Prompt: Output only the lines below from the one containing "theorem Overlay.KeepsReceived.computedCrc (h" to the one containing "congrArg₂ half (h (s.rxlen.toNat", exactly as written, both ends kept.

#####

-- ==== Sys2Proof/Laws/Ops.lean ====
section
/-! SUPPORT. The laws of the shared operations: six-axis files, arrays (read after write, canonical form), byte order, FLAGS, the
checksum, and the ends of a command. -/

-- One declaration after another: the package as one text holds too many proofs to elaborate them side by side.
set_option Elab.async false

namespace Sys2Proof.Machine

/-! ### Six-axis files -/

@[simp] theorem Axes.get_ofFn {α : Type} (f : Fin 6 → α) (k : Fin 6) : (Axes.ofFn f).get k = f k := by
  fin_cases k <;> rfl

theorem Axes.ext_get {α : Type} {v w : Axes α} (h : ∀ k, v.get k = w.get k) : v = w := by
  cases v
  cases w
  simpa [Axes.get] using ⟨h 0, h 1, h 2, h 3, h 4, h 5⟩

@[simp] theorem Axes.get_set {α : Type} (v : Axes α) (j k : Fin 6) (x : α) :
    (v.set k x).get j = if j = k then x else v.get j := by
  simp [Axes.set]

theorem Axes.anySet_iff (v : Axes Bool) : v.anySet = true ↔ ∃ k, v.get k = true := by
  constructor
  · intro h
    simp only [Axes.anySet, Bool.or_eq_true] at h
    rcases h with ((((h | h) | h) | h) | h) | h
    exacts [⟨0, h⟩, ⟨1, h⟩, ⟨2, h⟩, ⟨3, h⟩, ⟨4, h⟩, ⟨5, h⟩]
  · rintro ⟨k, h⟩
    fin_cases k <;> simp_all [Axes.anySet, Axes.get]

/-! ### Arrays -/

variable {n : Nat}

@[simp] theorem Mem.read_nil (i : Nat) : Mem.read ([] : Mem n) i = none := rfl

/-- Read after write, on every list, canonical or not. -/
theorem Mem.read_write (m : Mem n) (i j : Nat) (v : BitVec n) :
    (m.write i v).read j = if j = i then some v else m.read j := by
  induction m with
  | nil => simp [Mem.write, Mem.read, eq_comm]
  | cons x rest ih =>
    obtain ⟨a, u⟩ := x
    by_cases h1 : i < a
    · simp [Mem.write, Mem.read, h1, eq_comm]
    · by_cases h2 : i = a
      · subst h2
        simp only [Mem.write, Mem.read, lt_irrefl, if_false, if_true, eq_comm (a := i) (b := j)]
        split <;> rfl
      · simp only [Mem.write, Mem.read, h1, h2, if_false, ih]
        by_cases h3 : a = j
        · subst h3
          simp [Ne.symm h2]
        · simp [h3]

@[simp] theorem Mem.read_write_same (m : Mem n) (i : Nat) (v : BitVec n) : (m.write i v).read i = some v := by
  simp [Mem.read_write]

theorem Mem.read_write_other (m : Mem n) {i j : Nat} (v : BitVec n) (h : j ≠ i) : (m.write i v).read j = m.read j := by
  simp [Mem.read_write, h]

/-- What the entries of an array are after a write: the new one and old ones. -/
theorem Mem.mem_write {m : Mem n} {i : Nat} {v : BitVec n} {x : Nat × BitVec n} (h : x ∈ m.write i v) :
    x = (i, v) ∨ x ∈ m := by
  induction m with
  | nil => simpa [Mem.write] using h
  | cons y rest ih =>
    obtain ⟨a, u⟩ := y
    simp only [Mem.write] at h
    split at h
    · simpa using h
    · split at h
      · simp only [List.mem_cons] at h ⊢
        tauto
      · simp only [List.mem_cons] at h ⊢
        rcases h with h | h
        · exact .inr (.inl h)
        · exact (ih h).imp_right .inr

/-- A write keeps the canonical form. -/
theorem Mem.wf_write {m : Mem n} (h : m.wf) (i : Nat) (v : BitVec n) : Mem.wf (m.write i v) := by
  induction m with
  | nil => simp [Mem.wf, Mem.write]
  | cons x rest ih =>
    obtain ⟨a, u⟩ := x
    obtain ⟨h1, h2⟩ := List.pairwise_cons.mp h
    simp only [Mem.write]
    split
    · rename_i hlt
      refine List.pairwise_cons.mpr ⟨?_, h⟩
      intro y hy
      rcases List.mem_cons.mp hy with rfl | hy
      · exact hlt
      · exact lt_trans hlt (h1 y hy)
    · split
      · rename_i heq
        subst heq
        exact List.pairwise_cons.mpr ⟨h1, h2⟩
      · refine List.pairwise_cons.mpr ⟨?_, ih h2⟩
        intro y hy
        rcases Mem.mem_write hy with rfl | hy
        · show a < i
          omega
        · exact h1 y hy

/-- A write at an index in range keeps every index in range. -/
theorem Mem.range_write {m : Mem n} {b : Nat} (h : ∀ x ∈ m, x.1 < b) {i : Nat} (hi : i < b) (v : BitVec n) :
    ∀ x ∈ m.write i v, x.1 < b := by
  intro x hx
  rcases Mem.mem_write hx with rfl | hx
  · exact hi
  · exact h x hx

@[simp] theorem Mem.writeList_nil (m : Mem n) (i : Nat) : m.writeList i [] = m := rfl

theorem Mem.writeList_cons (m : Mem n) (i : Nat) (v : BitVec n) (vs : List (BitVec n)) :
    m.writeList i (v :: vs) = (m.write i v).writeList (i + 1) vs := rfl

/-- Read after a list is written: the list's element inside it, the old element outside. -/
theorem Mem.read_writeList (m : Mem n) (i j : Nat) (l : List (BitVec n)) :
    (m.writeList i l).read j = if i ≤ j ∧ j < i + l.length then l[j - i]? else m.read j := by
  induction l generalizing m i with
  | nil =>
    have : ¬ (i ≤ j ∧ j < i) := by omega
    simp [this]
  | cons v vs ih =>
    rw [Mem.writeList_cons, ih, List.length_cons]
    by_cases h : j = i
    · subst h
      simp
    · rw [Mem.read_write_other _ _ h]
      by_cases h1 : i + 1 ≤ j ∧ j < i + 1 + vs.length
      · have h2 : i ≤ j ∧ j < i + (vs.length + 1) := by omega
        rw [if_pos h1, if_pos h2]
        obtain ⟨d, rfl⟩ : ∃ d, j = i + 1 + d := ⟨j - (i + 1), by omega⟩
        have e1 : i + 1 + d - (i + 1) = d := by omega
        have e2 : i + 1 + d - i = d + 1 := by omega
        simp [e1, e2]
      · have h2 : ¬ (i ≤ j ∧ j < i + (vs.length + 1)) := by omega
        rw [if_neg h1, if_neg h2]

theorem Mem.wf_writeList {m : Mem n} (h : m.wf) (i : Nat) (l : List (BitVec n)) : Mem.wf (m.writeList i l) := by
  induction l generalizing m i with
  | nil => exact h
  | cons v vs ih => exact ih (Mem.wf_write h i v) (i + 1)

theorem Mem.range_writeList {m : Mem n} {b : Nat} (h : ∀ x ∈ m, x.1 < b) {i : Nat} (l : List (BitVec n))
    (hi : i + l.length ≤ b) : ∀ x ∈ m.writeList i l, x.1 < b := by
  induction l generalizing m i with
  | nil => exact h
  | cons v vs ih =>
    simp only [List.length_cons] at hi
    exact ih (Mem.range_write h (by omega) v) (by omega)

/-- Reading a canonical array below its first index finds nothing. -/
theorem Mem.read_lt {m : Mem n} {i : Nat} (h : ∀ x ∈ m, i < x.1) : m.read i = none := by
  induction m with
  | nil => rfl
  | cons x rest ih =>
    obtain ⟨a, u⟩ := x
    have h1 : i < a := h (a, u) (by simp)
    have : ¬ a = i := by omega
    simp only [Mem.read, this, if_false]
    exact ih fun y hy => h y (by simp [hy])

/-- Canonical arrays that read alike are equal. -/
theorem Mem.ext_read {m k : Mem n} (hm : m.wf) (hk : Mem.wf k) (h : ∀ i, m.read i = k.read i) : m = k := by
  induction m generalizing k with
  | nil =>
    cases k with
    | nil => rfl
    | cons y ys => simpa [Mem.read] using h y.1
  | cons x xs ih =>
    obtain ⟨a, u⟩ := x
    obtain ⟨hx, hxs⟩ := List.pairwise_cons.mp hm
    cases k with
    | nil => simpa [Mem.read] using h a
    | cons y ys =>
      obtain ⟨b, w⟩ := y
      obtain ⟨hy, hys⟩ := List.pairwise_cons.mp hk
      have key : a = b := by
        rcases lt_trichotomy a b with hlt | heq | hgt
        · have h0 : Mem.read ((b, w) :: ys) a = none :=
            Mem.read_lt (by
              intro z hz
              rcases List.mem_cons.mp hz with rfl | hz
              · exact hlt
              · exact lt_trans hlt (hy z hz))
          have := h a
          rw [h0] at this
          simp [Mem.read] at this
        · exact heq
        · have h0 : Mem.read ((a, u) :: xs) b = none :=
            Mem.read_lt (by
              intro z hz
              rcases List.mem_cons.mp hz with rfl | hz
              · exact hgt
              · exact lt_trans hgt (hx z hz))
          have := h b
          rw [h0] at this
          simp [Mem.read] at this
      subst key
      have huw : u = w := by simpa [Mem.read] using h a
      subst huw
      have : xs = ys := ih hxs hys (by
        intro i
        by_cases hi : a = i
        · subst hi
          rw [Mem.read_lt hx, Mem.read_lt hy]
        · simpa [Mem.read, hi] using h i)
      rw [this]

/-! ### Buffers -/

@[simp] theorem rxRead_length (s : State) (i k : Nat) : (rxRead s i k).length = k := by simp [rxRead]

@[simp] theorem txRead_length (s : State) (i k : Nat) : (txRead s i k).length = k := by simp [txRead]

theorem rxByte_of_read {s : State} {i : Nat} {b : Byte} (h : s.rxbuf.read i = some b) : rxByte s i = b := by
  simp [rxByte, h]

theorem txByte_of_read {s : State} {i : Nat} {b : Byte} (h : s.txbuf.read i = some b) : txByte s i = b := by
  simp [txByte, h]

theorem dataWord_of_read {s : State} {i : Nat} {w : Half} (h : s.dw.read i = some w) : dataWord s i = w := by
  simp [dataWord, h]

@[simp] theorem stagedWords_length (s : State) (k : Nat) : (stagedWords s k).length = k := by simp [stagedWords]

/-- The words an encoder stages are the data words, in order. -/
theorem eq_stagedWords {s : State} {k : Nat} {l : List Half} (hl : l.length = k)
    (h : ∀ j (hj : j < l.length), l[j] = dataWord s j) : l = stagedWords s k := by
  apply List.ext_getElem
  · simp [hl]
  · intro j hj _
    simp [stagedWords, h j hj]

theorem positionWord_of_tag {s : State} {k : Fin 6} (h : s.posTag.get k = true) : positionWord s k = s.posIn.get k := by
  simp [positionWord, h]

theorem ratioWord_of_tag {s : State} {k : Fin 6} (h : s.ratioTag.get k = true) : ratioWord s k = s.ratio.get k := by
  simp [ratioWord, h]

/-! ### FLAGS -/

@[simp] theorem calValid_withCalValid (b : Bool) (f : BitVec 2) : calValid (withCalValid b f) = b := by
  revert b f
  decide

@[simp] theorem uncal_withCalValid (b : Bool) (f : BitVec 2) : uncal (withCalValid b f) = uncal f := by
  revert b f
  decide

@[simp] theorem calValid_withUncal (b : Bool) (f : BitVec 2) : calValid (withUncal b f) = calValid f := by
  revert b f
  decide

@[simp] theorem uncal_withUncal (b : Bool) (f : BitVec 2) : uncal (withUncal b f) = b := by
  revert b f
  decide

/-! ### The checksum -/

@[simp] theorem crc16_nil : crc16 [] = 0xFFFF#16 := rfl

theorem crc16_append_one (l : List Byte) (b : Byte) : crc16 (l ++ [b]) = crcStep (crc16 l) b := by
  simp [crc16, List.foldl_append]

/-! ### The ends of a command -/

@[simp] theorem done_eq (s : State) : done s = .next (s.setStatus .ok) := rfl

@[simp] theorem raise_eq (c : Status) (s : State) : raise c s = .next (s.setStatus c) := rfl

end Sys2Proof.Machine
end

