/-- The state with the overlay's contents. -/
def Overlay.apply (o : Overlay) (s : State) : State :=
  { s with
    crc := o.crc s.crc, flags := o.flags s.flags, rxbuf := o.rxbuf s.rxbuf, calmax := o.calmax s.calmax,
    posIn := o.posIn s.posIn, posTag := o.posTag s.posTag, ratio := o.ratio s.ratio, ratioTag := o.ratioTag s.ratioTag,
    pending := o.pending s.pending, cmdIndex := o.cmdIndex s.cmdIndex }

/-- What commands read is the same under the overlay: the flags; RXBUF below RXLEN (R18); the maxima, when calibrated (R21);
the words of POS_IN and RATIO as CLAMP and CLAMP_RATIO find them (R33). -/
structure Overlay.Unread (o : Overlay) (s : State) : Prop where
  flags : o.flags s.flags = s.flags := by rfl
  rxbuf : ∀ j, j < s.rxlen.toNat → (o.rxbuf s.rxbuf).read j = s.rxbuf.read j := by exact fun _ _ => rfl
  calmax : calValid s.flags = false ∨ o.calmax s.calmax = s.calmax := by exact .inr rfl
  position : positionWord (o.apply s) = positionWord s := by rfl
  ratio : ratioWord (o.apply s) = ratioWord s := by rfl

/-- The overlay does not touch the registers the command writes (R41). -/
structure Overlay.Unwritten (o : Overlay) (i : Instr) : Prop where
  crc : i.opcode = .crcInit ∨ i.opcode = .crcByte → o.crc = id := by exact fun _ => rfl
  flags : i = .calLoad ∨ i = .calClear ∨ i = .clamp → o.flags = id := by exact fun _ => rfl
  rxbuf : i.opcode = .rxPush → o.rxbuf = id := by exact fun _ => rfl
  calmax : i = .calLoad → o.calmax = id := by exact fun _ => rfl
  position : i.opcode = .posSet → o.posIn = id ∧ o.posTag = id := by exact fun _ => ⟨rfl, rfl⟩
  ratio : i.opcode = .ratioSet → o.ratio = id ∧ o.ratioTag = id := by exact fun _ => ⟨rfl, rfl⟩

/-! ### The law, check by check -/

variable {o : Overlay} {s t : State}

/-- A check that answers the same in both states leaves each of its two outcomes to compare. -/
theorem ite_eq_mapNext {f : State → State} {c c' : Prop} [Decidable c] [Decidable c'] {a a' b b' : Result}
    (hc : c' ↔ c) (ha : c → a' = mapNext f a) (hb : ¬ c → b' = mapNext f b) :
    (if c' then a' else b') = mapNext f (if c then a else b) := by
  by_cases h : c
  · rw [if_pos h, if_pos (hc.mpr h), ha h]
  · rw [if_neg h, if_neg (mt hc.mp h), hb h]

/-- The overlay agrees with RXBUF below RXLEN. -/
def Overlay.KeepsReceived (o : Overlay) (s : State) : Prop :=
  ∀ j, j < s.rxlen.toNat → rxByte (o.apply s) j = rxByte s j

theorem Overlay.Unread.keepsReceived (h : o.Unread s) : o.KeepsReceived s :=
  fun j hj => congrArg (Option.getD · (Config.freeRxByte s.resets j)) (h.rxbuf j hj)

theorem Overlay.KeepsReceived.computedCrc (h : o.KeepsReceived s) : computedCrc (o.apply s) = computedCrc s := by
  refine congrArg crc16 (List.map_congr_left fun j hj => h _ ?_)
  have : j < s.rxlen.toNat - 2 := List.mem_range.mp hj
  omega

theorem Overlay.KeepsReceived.receivedCrc (h : o.KeepsReceived s) (h5 : 5 ≤ s.rxlen.toNat) :
    receivedCrc (o.apply s) = receivedCrc s :=
  congrArg₂ half (h (s.rxlen.toNat - 1) (by omega)) (h (s.rxlen.toNat - 2) (by omega))

theorem execCrcCheck_apply (h : o.KeepsReceived s) : execCrcCheck (o.apply s) = mapNext o.apply (execCrcCheck s) := by
  unfold execCrcCheck
  refine ite_eq_mapNext Iff.rfl (fun _ => rfl) fun h5 => ?_
  rw [h.computedCrc, h.receivedCrc (by omega)]
  exact ite_eq_mapNext Iff.rfl (fun _ => rfl) fun _ => rfl

theorem takeException_apply (h : o.KeepsReceived s) (h5 : 5 ≤ s.rxlen.toNat) :
    takeException (o.apply s) = mapNext o.apply (takeException s) := by
  unfold takeException
  rw [h 2 (by omega)]
  exact ite_eq_mapNext Iff.rfl (fun _ => rfl) fun _ => rfl

theorem takeRegisters_apply (h : o.KeepsReceived s) (h5 : 5 ≤ s.rxlen.toNat) (cnt : Half) :
    takeRegisters cnt (o.apply s) = mapNext o.apply (takeRegisters cnt s) := by
  unfold takeRegisters
  refine ite_eq_mapNext Iff.rfl (fun _ => rfl) fun hcount => ?_
  have hvalues : responseValues (o.apply s) cnt.toNat = responseValues s cnt.toNat := by
    refine List.map_congr_left fun i hi => ?_
    have hi := List.mem_range.mp hi
    exact congrArg₂ half (h _ (by omega)) (h _ (by omega))
  rw [hvalues]
  rfl
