-- ==== Sys2Proof/Word.lean ====
section
/-!
DEFINITION. The words of the hardware: bytes, 32-bit words and 64-bit pointer values (spec/00_scope.md R10, R11).
-/

namespace Sys2Proof

/-- A byte of memory (R45). -/
abbrev Byte := BitVec 8

/-- A 32-bit value: a command word, CMD, STATUS, KCOUNT, or a binary32 datum (R11). -/
abbrev Bits32 := BitVec 32

/-- A 64-bit value: the contents of a pointer register (R30). -/
abbrev Bits64 := BitVec 64

end Sys2Proof
end

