/-! ### The earlier report plays no part (R110, R126, R133) -/

/-- The state with another value of STATUS.DONE, which acceptance leaves as it was (R25, R115). -/
def State.setDone (s : State) (done : Bool) : State := { s with block := { s.block with done := done } }

theorem vadd_setDone (W : Nat) (s : State) (done : Bool) : vadd W (s.setDone done) = vadd W s := by
  by_cases hw : s.block.pointersWritten
  · rw [vadd_of_written (s := s.setDone done) hw, vadd_of_written hw]
    rfl
  · rw [vadd_of_not_written (s := s.setDone done) hw, vadd_of_not_written hw]

theorem dispatchWidth_setDone {W : Nat} (hW : W ∣ 16) (s : State) (done : Bool) :
    dispatchWidth W (s.setDone done) = dispatchWidth W s := by
  by_cases hw : s.block.pointersWritten
  · rw [dispatchWidth_of_written_of_dvd (s := s.setDone done) hW hw, dispatchWidth_of_written_of_dvd hW hw]
    rfl
  · rw [dispatchWidth_of_not_written (s := s.setDone done) hw, dispatchWidth_of_not_written hw]

/-- Every outcome of a command that is a next state sets DONE, so what DONE held before is lost. -/
theorem exec_setDone (i : Instr) (s : State) (done : Bool) : exec i (s.setDone done) = exec i s := by
  cases i with
  | vadd4 => exact congrArg outcomeOf (vadd_setDone 4 s done)
  | vadd8 => exact congrArg outcomeOf (vadd_setDone 8 s done)
  | vadd16 => exact congrArg outcomeOf (vadd_setDone 16 s done)
  | dispatch mode =>
    cases hsel : selectWidth mode with
    | none => simp only [exec, execDispatch, hsel]; rfl
    | some W =>
      simp only [exec, execDispatch, hsel]
      exact congrArg outcomeOf (dispatchWidth_setDone (dvd_of_selectWidth_eq_some hsel) s.beginCommand done)

theorem issueCommand_eq_of_acceptCommand_eq_setDone {w : Bits32} {s s' : State} {done : Bool}
    (h : s'.acceptCommand w = (s.acceptCommand w).setDone done) : issueCommand w s' = issueCommand w s := by
  rw [issueCommand, issueCommand, h]
  cases decode w with
  | error r => rfl
  | ok i => exact exec_setDone i _ done

/-- Settles O34: acceptance overwrites CMD, the error bits and KCOUNT, and every command overwrites DONE. -/
theorem commandIgnoresEarlierReport : Obligations.CommandIgnoresEarlierReport := by
  intro s v rest cmd kcount done errMode errCmd hpending
  rw [step_of_pending_eq_cons hpending]
  refine Eq.trans (step_of_pending_eq_cons hpending) ?_
  exact issueCommand_eq_of_acceptCommand_eq_setDone (done := done) rfl

end Sys2Proof.Machine
end

section
/-!
PROOFS. The host's accesses (spec/42_host_access.md): which register accesses are legal (R112, R113), what a read returns
(R114, R116, R117, R119, R122), what a write does (R115, R118, R120, R121), direct reads of memory (R111), and the values
STATUS takes (R117, R134).
-/

namespace Sys2Proof.Machine

/-! ### Legal accesses (R112, R113) -/

theorem selectReg_eq_none_iff (offset width : Nat) : selectReg offset width = none ↔
    (offset, width) ∉ [(0x00, 32), (0x04, 32), (0x08, 32), (0x10, 64), (0x18, 64), (0x20, 64)] := by
  unfold selectReg
  split_ifs <;> simp_all

/-- A read of a register fails only for want of a first write (R33, R122). -/
theorem eq_unwrittenPtr_of_readReg_eq_error {b : Block} {r : BlockReg} {f : Fault} (h : b.readReg r = .error f) :
    f = .unwrittenPtr := by
  have hread {p : PtrReg} (hp : p.read = .error f) : f = .unwrittenPtr := by
    rw [PtrReg.read] at hp
    split at hp <;> cases hp
    rfl
  cases r with
  | cmd | status | kcount => cases h
  | dstPtr | aPtr | bPtr => exact hread h

/-- Every command but `dispatch unsupported` uses the pointers. -/
theorem eq_unsupported_or_mem_commandChecks (i : Instr) :
    i = .dispatch .unsupported ∨ ∃ c ∈ commandChecks, c.1 = i := by
  cases i with
  | dispatch mode => cases mode <;> decide
  | _ => decide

#####

Completed exercise:
theorem Overlay.KeepsReceived.computedCrc (h : o.KeepsReceived s) : computedCrc (o.apply s) = computedCrc s := by
  refine congrArg crc16 (List.map_congr_left fun j hj => h _ ?_)
  have : j < s.rxlen.toNat - 2 := List.mem_range.mp hj
  omega

theorem Overlay.KeepsReceived.receivedCrc (h : o.KeepsReceived s) (h5 : 5 ≤ s.rxlen.toNat) :
    receivedCrc (o.apply s) = receivedCrc s :=
  congrArg₂ half (h (s.rxlen.toNat - 1) (by omega)) (h (s.rxlen.toNat - 2) (by omega))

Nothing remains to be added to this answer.